-- ==== Sys2Proof/Machine/Flags.lean ====
section
/-! DEFINITION. Flag computations: request lines, the control-bus status register, saturating counters, the numeric
codes of the enumerations, and the packing of status words (R38, R39, R46, R202, R204, R210). -/

namespace Sys2Proof.Machine

/-- `irq_rx` (R38). -/
def irqRx (s : State) : Bool :=
  s.rxLineEn && ((s.rxFlags.ht && s.rxIrqEn.ht) || (s.rxFlags.tc && s.rxIrqEn.tc)
    || (s.rxFlags.te && s.rxIrqEn.te) || (s.rxFlags.dme && s.rxIrqEn.dme))

/-- `irq_tx` (R38). -/
def irqTx (s : State) : Bool :=
  s.txLineEn && ((s.txFlags.te && s.txIrqEn.te) || (s.txFlags.dme && s.txIrqEn.dme))

/-- `irq_fe` (R38). -/
def irqFe (s : State) : Bool := s.feLineEn && s.feStatus

/-- `sat_inc` (R11, R46). -/
def satInc (c : Word32) : Word32 := if c = 0xFFFFFFFF then c else c + 1

/-- The bit of `CB_SR` that is the completion flag of a phase (R39, R113). -/
def flagBit : CbPhase → Nat
  | .start => 0
  | .addr => 1
  | .txd => 2
  | .rxd => 3
  | .stop => 4

/-- `CB_SR[flag(X)]` (R39). -/
def cbFlag (sr : BitVec 5) (x : CbPhase) : Bool := sr.getLsbD (flagBit x)

/-- `CB_SR[flag(X)] <- 1` (R116). -/
def cbFlagSet (sr : BitVec 5) (x : CbPhase) : BitVec 5 := sr ||| (1#5 <<< flagBit x)

/-- `CB_SR[flag(X)] <- 0` (R113). -/
def cbFlagClear (sr : BitVec 5) (x : CbPhase) : BitVec 5 := sr &&& ~~~(1#5 <<< flagBit x)

/-- The encoding of `run_state` (R28). -/
def runStateCode : RunState → Word32
  | .uninitialized => 0
  | .configured => 1
  | .running => 2
  | .faulted => 3

/-- The encoding of `rec_state` (R29). -/
def recStateCode : RecState → Word32
  | .normal => 0
  | .frameErrorPending => 1
  | .recovering => 2

/-- The error codes (R210). -/
def errCode : ErrCode → BitVec 4
  | .ok => 0
  | .unsupportedRate => 1
  | .busTimeout => 2
  | .pllLockTimeout => 3
  | .invalidState => 4
  | .illegalCommand => 5

/-- The encoding of `disp_phase` (R23). -/
def dispPhaseCode : DispPhase → BitVec 2
  | .idle => 0
  | .recover => 1
  | .callback => 2

/-- The encoding of `cb_wait` (R23). -/
def cbWaitCode : Option CbPhase → BitVec 3
  | none => 0
  | some .start => 1
  | some .addr => 2
  | some .txd => 3
  | some .rxd => 4
  | some .stop => 5

/-- The number whose bits, from bit 0 upward, are the listed ones. -/
def bitsValue : List Bool → Nat
  | [] => 0
  | b :: bs => b.toNat + 2 * bitsValue bs

/-- A status word from its bits, bit 0 first; bits not listed are zero (R204). -/
def packBits (bs : List Bool) : Word32 := BitVec.ofNat 32 (bitsValue bs)

/-- Selector 2 (R204). -/
def faultFlagsWord (s : State) : Word32 :=
  packBits [decide (s.recState = .frameErrorPending), s.underrunFlag]

/-- Selector 12 (R204). -/
def enablesWord (s : State) : Word32 :=
  packBits [s.clocksOn, s.rxEn, s.txEn, s.busEn, s.extRxEn, s.cbClkOn, s.pllLocked, s.rxLineEn, s.txLineEn,
    s.feLineEn, s.bufsInit, s.cfgValid, s.feStatus]

/-- Selector 13 (R25, R204). -/
def rxFlagsWord (s : State) : Word32 :=
  packBits [s.rxFlags.ht, s.rxFlags.tc, s.rxFlags.te, s.rxFlags.dme,
    s.rxIrqEn.ht, s.rxIrqEn.tc, s.rxIrqEn.te, s.rxIrqEn.dme]

/-- Selector 14 (R26, R204). -/
def txFlagsWord (s : State) : Word32 :=
  packBits [false, false, s.txFlags.te, s.txFlags.dme, false, false, s.txIrqEn.te, s.txIrqEn.dme]

/-- The status values (R204). -/
def statusWord (s : State) : StatusName → Word32
  | .runState => runStateCode s.runState
  | .recState => recStateCode s.recState
  | .faultFlags => faultFlagsWord s
  | .underrunCount => s.underrunCount
  | .teCount => s.teCount
  | .dmeCount => s.dmeCount
  | .recoveryCount => s.recoveryCount
  | .callbackCount => s.callbackCount
  | .lastError => (errCode s.lastError).setWidth 32
  | .rxNdtr => s.rxNdtr.setWidth 32
  | .txNdtr => s.txNdtr.setWidth 32
  | .readyHalf => BitVec.ofNat 32 s.readyHalf.val
  | .enables => enablesWord s
  | .rxFlags => rxFlagsWord s
  | .txFlags => txFlagsWord s
  | .recoveryFailCount => s.recoveryFailCount

/-- The property values (R202). -/
def propertyWord (s : State) : PropertyName → Word32
  | .rate => s.cfgRate.setWidth 32
  | .blockLength => BitVec.ofNat 32 s.params.blockFrames
  | .inChannels => BitVec.ofNat 32 Config.chIn
  | .outChannels => BitVec.ofNat 32 Config.chOut

end Sys2Proof.Machine
end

____________

TASK DESCRIPTION ▸ Above are the records; please copy exactly their first line and each line after it through the line containing "s.rxLineEn && ((s.rxFlags.ht", and no line after that.

ANSWER TO THIS EXERCISE ▸
-- ==== Sys2Proof/Machine/Flags.lean ====
section
/-! DEFINITION. Flag computations: request lines, the control-bus status register, saturating counters, the numeric
codes of the enumerations, and the packing of status words (R38, R39, R46, R202, R204, R210). -/

namespace Sys2Proof.Machine

/-- `irq_rx` (R38). -/
def irqRx (s : State) : Bool :=
  s.rxLineEn && ((s.rxFlags.ht && s.rxIrqEn.ht) || (s.rxFlags.tc && s.rxIrqEn.tc)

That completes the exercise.